Oh, to go to togo. Isn't that fun to say? Well, it was fun to do also. This is what happened.
It started back in last April. We applied for a resident visa here in Ghana, so that we can stay long term. A process that usually takes about 6 weeks to 3 months, has now been ongoing for a year and 1 month. Basically, Ghana's government is not really working. The Director of Immigration did not even show up at the office for six months. Yeah. So, May 12th, our last extension of an extension on our visa ran out, and we had to leave Ghana and get a new visa to re-enter. Where did we go? Togo!

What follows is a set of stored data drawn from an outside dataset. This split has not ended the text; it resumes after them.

theorem releaseTake_only (q : Request) (w : Option (Fin 16)) (k : Fin 8) (r : ReleaseRule) (s : State) :
    releaseTake q w k r s = { s with lat := (releaseTake q w k r s).lat, nu := (releaseTake q w k r s).nu } := by
  unfold releaseTake
  dsimp only
  rw [openReleaseAll_only, releaseOwnLines_only]
  split <;> rfl

@[simp] theorem releaseTake_frame (q : Request) (w : Option (Fin 16)) (k : Fin 8) (r : ReleaseRule) (s : State) :
    (releaseTake q w k r s).rqp = s.rqp ∧
    (releaseTake q w k r s).starvation = s.starvation ∧
    (releaseTake q w k r s).rdp = s.rdp ∧
    (releaseTake q w k r s).ord = s.ord ∧
    (releaseTake q w k r s).rsw = s.rsw ∧
    (releaseTake q w k r s).mp = s.mp ∧
    (releaseTake q w k r s).mc = s.mc ∧
    (releaseTake q w k r s).mli = s.mli ∧
    (releaseTake q w k r s).held = s.held ∧
    (releaseTake q w k r s).now = s.now ∧
    (releaseTake q w k r s).out = s.out ∧
    (releaseTake q w k r s).pending = s.pending := by
  rw [releaseTake_only]; simp

theorem placeWrite_only (q : Request) (w : Option (Fin 16)) (s : State) :
    placeWrite q w s = { s with lat := (placeWrite q w s).lat, nu := (placeWrite q w s).nu } := by
  unfold placeWrite; split
  · split
    · exact releaseTake_only q w _ _ s
    · rfl
  · exact placeAll_only q w _ s

@[simp] theorem placeWrite_frame (q : Request) (w : Option (Fin 16)) (s : State) :
    (placeWrite q w s).rqp = s.rqp ∧
    (placeWrite q w s).starvation = s.starvation ∧
    (placeWrite q w s).rdp = s.rdp ∧
    (placeWrite q w s).ord = s.ord ∧
    (placeWrite q w s).rsw = s.rsw ∧
    (placeWrite q w s).mp = s.mp ∧
    (placeWrite q w s).mc = s.mc ∧
    (placeWrite q w s).mli = s.mli ∧
    (placeWrite q w s).held = s.held ∧
    (placeWrite q w s).now = s.now ∧
    (placeWrite q w s).out = s.out ∧
    (placeWrite q w s).pending = s.pending := by
  rw [placeWrite_only]; simp

theorem takePosted_only (q : Request) (s : State) :
    takePosted q s = { s with lat := (takePosted q s).lat, nu := (takePosted q s).nu, out := (takePosted q s).out } := by
  unfold takePosted; rw [placeWrite_only]; rfl

@[simp] theorem takePosted_frame (q : Request) (s : State) :
    (takePosted q s).rqp = s.rqp ∧
    (takePosted q s).starvation = s.starvation ∧
    (takePosted q s).rdp = s.rdp ∧
    (takePosted q s).ord = s.ord ∧
    (takePosted q s).rsw = s.rsw ∧
    (takePosted q s).mp = s.mp ∧
    (takePosted q s).mc = s.mc ∧
    (takePosted q s).mli = s.mli ∧
    (takePosted q s).held = s.held ∧
    (takePosted q s).now = s.now ∧
    (takePosted q s).pending = s.pending := by
  rw [takePosted_only]; simp

theorem takeAoc_only (q : Request) (w : Fin 16) (s : State) :
    takeAoc q w s = { s with rqp := (takeAoc q w s).rqp, lat := (takeAoc q w s).lat, nu := (takeAoc q w s).nu } := by
  unfold takeAoc; rw [placeWrite_only]; rfl

@[simp] theorem takeAoc_frame (q : Request) (w : Fin 16) (s : State) :
    (takeAoc q w s).starvation = s.starvation ∧
    (takeAoc q w s).rdp = s.rdp ∧
    (takeAoc q w s).ord = s.ord ∧
    (takeAoc q w s).rsw = s.rsw ∧
    (takeAoc q w s).mp = s.mp ∧
    (takeAoc q w s).mc = s.mc ∧
    (takeAoc q w s).mli = s.mli ∧
    (takeAoc q w s).held = s.held ∧
    (takeAoc q w s).now = s.now ∧
    (takeAoc q w s).out = s.out ∧
    (takeAoc q w s).pending = s.pending := by
  rw [takeAoc_only]; simp

theorem resolvePiece_only (c : Fin 16) (i : Nat) (p : Span) (s : State) :
    (resolvePiece c i p s).1 = { s with rdp := (resolvePiece c i p s).1.rdp, nu := (resolvePiece c i p s).1.nu } := by
  unfold resolvePiece; split
  · dsimp only; rw [finishPiece_only]; rfl
  · dsimp only; rw [finishPiece_only]; rfl
  · rfl

/-- A piece needs memory exactly when neither pending bytes nor the pattern resolve it, and then nothing changes (R76). -/
theorem resolvePiece_memory (c : Fin 16) (i : Nat) (p : Span) (s : State) :
    (resolvePiece c i p s).2 = true ↔ resolve s p = .memory := by
  unfold resolvePiece; split <;> simp_all

theorem resolveAll_only (c : Fin 16) (i : Nat) (l : List Span) (s : State) :
    resolveAll c i l s = { s with rdp := (resolveAll c i l s).rdp, nu := (resolveAll c i l s).nu } := by
  induction l generalizing i s with
  | nil => rfl
  | cons p rest ih => unfold resolveAll; rw [ih, resolvePiece_only]

@[simp] theorem resolveAll_frame (c : Fin 16) (i : Nat) (l : List Span) (s : State) :
    (resolveAll c i l s).rqp = s.rqp ∧
    (resolveAll c i l s).lat = s.lat ∧
    (resolveAll c i l s).starvation = s.starvation ∧
    (resolveAll c i l s).ord = s.ord ∧
    (resolveAll c i l s).rsw = s.rsw ∧
    (resolveAll c i l s).mp = s.mp ∧
    (resolveAll c i l s).mc = s.mc ∧
    (resolveAll c i l s).mli = s.mli ∧
    (resolveAll c i l s).held = s.held ∧
    (resolveAll c i l s).now = s.now ∧
    (resolveAll c i l s).out = s.out ∧
    (resolveAll c i l s).pending = s.pending := by
  rw [resolveAll_only]; simp

theorem takeRead_only (q : Request) (c : Fin 16) (s : State) :
    takeRead q c s = { s with rqp := (takeRead q c s).rqp, rdp := (takeRead q c s).rdp, nu := (takeRead q c s).nu } := by
  unfold takeRead; dsimp only; rw [resolveAll_only]; rfl

@[simp] theorem takeRead_frame (q : Request) (c : Fin 16) (s : State) :
    (takeRead q c s).lat = s.lat ∧
    (takeRead q c s).starvation = s.starvation ∧
    (takeRead q c s).ord = s.ord ∧
    (takeRead q c s).rsw = s.rsw ∧
    (takeRead q c s).mp = s.mp ∧
    (takeRead q c s).mc = s.mc ∧
    (takeRead q c s).mli = s.mli ∧
    (takeRead q c s).held = s.held ∧
    (takeRead q c s).now = s.now ∧
    (takeRead q c s).out = s.out ∧
    (takeRead q c s).pending = s.pending := by
  rw [takeRead_only]; simp

theorem takeSync_only (q : Request) (s : State) :
    takeSync q s = { s with rqp := (takeSync q s).rqp, lat := (takeSync q s).lat, ord := (takeSync q s).ord, out := (takeSync q s).out } := by
  unfold takeSync; split <;> rfl

@[simp] theorem takeSync_frame (q : Request) (s : State) :
    (takeSync q s).starvation = s.starvation ∧
    (takeSync q s).rdp = s.rdp ∧
    (takeSync q s).rsw = s.rsw ∧
    (takeSync q s).mp = s.mp ∧
    (takeSync q s).mc = s.mc ∧
    (takeSync q s).nu = s.nu ∧
    (takeSync q s).mli = s.mli ∧
    (takeSync q s).held = s.held ∧
    (takeSync q s).now = s.now ∧
    (takeSync q s).pending = s.pending := by
  rw [takeSync_only]; simp

theorem takeRefused_only (q : Request) (status : ResponseStatus) (cause : RefusalCause) (s : State) :
    takeRefused q status cause s = { s with nu := (takeRefused q status cause s).nu, out := (takeRefused q status cause s).out } := by
  unfold takeRefused; rfl

@[simp] theorem takeRefused_frame (q : Request) (status : ResponseStatus) (cause : RefusalCause) (s : State) :
    (takeRefused q status cause s).rqp = s.rqp ∧
    (takeRefused q status cause s).lat = s.lat ∧
    (takeRefused q status cause s).starvation = s.starvation ∧
    (takeRefused q status cause s).rdp = s.rdp ∧
    (takeRefused q status cause s).ord = s.ord ∧
    (takeRefused q status cause s).rsw = s.rsw ∧
    (takeRefused q status cause s).mp = s.mp ∧
    (takeRefused q status cause s).mc = s.mc ∧
    (takeRefused q status cause s).mli = s.mli ∧
    (takeRefused q status cause s).held = s.held ∧
    (takeRefused q status cause s).now = s.now ∧
    (takeRefused q status cause s).pending = s.pending := by
  rw [takeRefused_only]; simp

theorem leaveIntake_only (s : State) :
    leaveIntake s = { s with rqp := (leaveIntake s).rqp, lat := (leaveIntake s).lat } := by
  unfold leaveIntake; rw [judgeHead_only]; rfl

@[simp] theorem leaveIntake_frame (s : State) :
    (leaveIntake s).starvation = s.starvation ∧
    (leaveIntake s).rdp = s.rdp ∧
    (leaveIntake s).ord = s.ord ∧
    (leaveIntake s).rsw = s.rsw ∧
    (leaveIntake s).mp = s.mp ∧
    (leaveIntake s).mc = s.mc ∧
    (leaveIntake s).nu = s.nu ∧
    (leaveIntake s).mli = s.mli ∧
    (leaveIntake s).held = s.held ∧
    (leaveIntake s).now = s.now ∧
    (leaveIntake s).out = s.out ∧
    (leaveIntake s).pending = s.pending := by
  rw [leaveIntake_only]; simp

theorem takeServed_only (q : Request) (s : State) {t : State} (h : takeServed q s = some t) :
    t = { s with rqp := t.rqp, lat := t.lat, rdp := t.rdp, ord := t.ord, nu := t.nu, out := t.out } := by
  unfold takeServed at h
  split at h
  · split at h
    · cases h; rw [takeRead_only]
    · cases h
  · split at h
    · cases h
    · split at h
      · split at h
        · cases h; rw [takeAoc_only]
        · cases h
      · cases h; rw [takePosted_only]
  · cases h; rw [takeSync_only]
  · cases h

theorem takeHead_only (q : Request) (s : State) :
    takeHead q s = { s with rqp := (takeHead q s).rqp, lat := (takeHead q s).lat, rdp := (takeHead q s).rdp, ord := (takeHead q s).ord, nu := (takeHead q s).nu, out := (takeHead q s).out } := by
  unfold takeHead; split
  · rfl
  · rw [leaveIntake_only]; rfl
  · rw [leaveIntake_only, takeRefused_only]
  · dsimp only
    split
    · rename_i t h
      have ht := takeServed_only q _ h
      rw [leaveIntake_only, ht]
      split <;> simp
    · split
      · rw [resourceCloses_only]
      · rfl

@[simp] theorem takeHead_frame (q : Request) (s : State) :
    (takeHead q s).starvation = s.starvation ∧
    (takeHead q s).rsw = s.rsw ∧
    (takeHead q s).mp = s.mp ∧
    (takeHead q s).mc = s.mc ∧
    (takeHead q s).mli = s.mli ∧
    (takeHead q s).held = s.held ∧
    (takeHead q s).now = s.now ∧
    (takeHead q s).pending = s.pending := by
  rw [takeHead_only]; simp

theorem issueEntry_only (slot : Fin 16) (i : Fin 32) (e : Entry) (s : State) :
    issueEntry slot i e s = { s with lat := (issueEntry slot i e s).lat, rsw := (issueEntry slot i e s).rsw, mp := (issueEntry slot i e s).mp } := by
  unfold issueEntry; dsimp only; rw [claimBegan_only]; rfl

@[simp] theorem issueEntry_frame (slot : Fin 16) (i : Fin 32) (e : Entry) (s : State) :
    (issueEntry slot i e s).rqp = s.rqp ∧
    (issueEntry slot i e s).starvation = s.starvation ∧
    (issueEntry slot i e s).rdp = s.rdp ∧
    (issueEntry slot i e s).ord = s.ord ∧
    (issueEntry slot i e s).mc = s.mc ∧
    (issueEntry slot i e s).nu = s.nu ∧
    (issueEntry slot i e s).mli = s.mli ∧
    (issueEntry slot i e s).held = s.held ∧
    (issueEntry slot i e s).now = s.now ∧
    (issueEntry slot i e s).out = s.out ∧
    (issueEntry slot i e s).pending = s.pending := by
  rw [issueEntry_only]; simp

theorem grantWrite_only (slot : Fin 16) (s : State) :
    grantWrite slot s = { s with lat := (grantWrite slot s).lat, rsw := (grantWrite slot s).rsw, mp := (grantWrite slot s).mp } := by
  unfold grantWrite; split
  · split
    · exact issueEntry_only _ _ _ s
    · rfl
  · rfl

@[simp] theorem grantWrite_frame (slot : Fin 16) (s : State) :
    (grantWrite slot s).rqp = s.rqp ∧
    (grantWrite slot s).starvation = s.starvation ∧
    (grantWrite slot s).rdp = s.rdp ∧
    (grantWrite slot s).ord = s.ord ∧
    (grantWrite slot s).mc = s.mc ∧
    (grantWrite slot s).nu = s.nu ∧
    (grantWrite slot s).mli = s.mli ∧
    (grantWrite slot s).held = s.held ∧
    (grantWrite slot s).now = s.now ∧
    (grantWrite slot s).out = s.out ∧
    (grantWrite slot s).pending = s.pending := by
  rw [grantWrite_only]; simp

theorem grantRead_only (slot : Fin 16) (l : List (Fin 16 × Nat × Span)) (s : State) :
    grantRead slot l s = { s with rdp := (grantRead slot l s).rdp, rsw := (grantRead slot l s).rsw, mp := (grantRead slot l s).mp, nu := (grantRead slot l s).nu } := by
  induction l generalizing s with
  | nil => rfl
  | cons x rest ih =>
    obtain ⟨c, i, p⟩ := x
    unfold grantRead
    dsimp only
    split
    · rw [claimBegan_only, setPieceState_only]; rfl
    · rw [ih, resolvePiece_only]

@[simp] theorem grantRead_frame (slot : Fin 16) (l : List (Fin 16 × Nat × Span)) (s : State) :
    (grantRead slot l s).rqp = s.rqp ∧
    (grantRead slot l s).lat = s.lat ∧
    (grantRead slot l s).starvation = s.starvation ∧
    (grantRead slot l s).ord = s.ord ∧
    (grantRead slot l s).mc = s.mc ∧
    (grantRead slot l s).mli = s.mli ∧
    (grantRead slot l s).held = s.held ∧
    (grantRead slot l s).now = s.now ∧
    (grantRead slot l s).out = s.out ∧
    (grantRead slot l s).pending = s.pending := by
  rw [grantRead_only]; simp

theorem grantSweep_only (slot : Fin 16) (s : State) :
    grantSweep slot s = { s with rsw := (grantSweep slot s).rsw, mp := (grantSweep slot s).mp } := by
  unfold grantSweep; split
  · split <;> rfl
  all_goals rfl

@[simp] theorem grantSweep_frame (slot : Fin 16) (s : State) :
    (grantSweep slot s).rqp = s.rqp ∧
    (grantSweep slot s).lat = s.lat ∧
    (grantSweep slot s).starvation = s.starvation ∧
    (grantSweep slot s).rdp = s.rdp ∧
    (grantSweep slot s).ord = s.ord ∧
    (grantSweep slot s).mc = s.mc ∧
    (grantSweep slot s).nu = s.nu ∧
    (grantSweep slot s).mli = s.mli ∧
    (grantSweep slot s).held = s.held ∧
    (grantSweep slot s).now = s.now ∧
    (grantSweep slot s).out = s.out ∧
    (grantSweep slot s).pending = s.pending := by
  rw [grantSweep_only]; simp

end Sys2Proof.Machine
end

We decided to kill two birds with one stone; to get our immigration stuff done, and also to encourage the saints in Togo. We left on a bus Monday night around 9 p.m., with Beth Ann Modlin, a volunteer here in Ghana, and Laura Judd, another volunteer, and travelled through the night and arrived at the border, the town of Aflao. Passing through the border, we got our visas for Togo, and met up with our brethren from Togo, Bruno and Amy Koumedjra. It was encouraging to see them again. Amy (originally Morris) is an American lady who came to Ghana to serve in the mission in Ghana. Here, she met Bruno, and brother from Togo, and the rest, as they say is history. They are now serving God in Togo. Well, having travelled through the night, we had a roaring appetite, and treated Bruno and Amy to some breakfast at a restaurant in Togo's capital, which is right at the Ghana/Togo border, Lome.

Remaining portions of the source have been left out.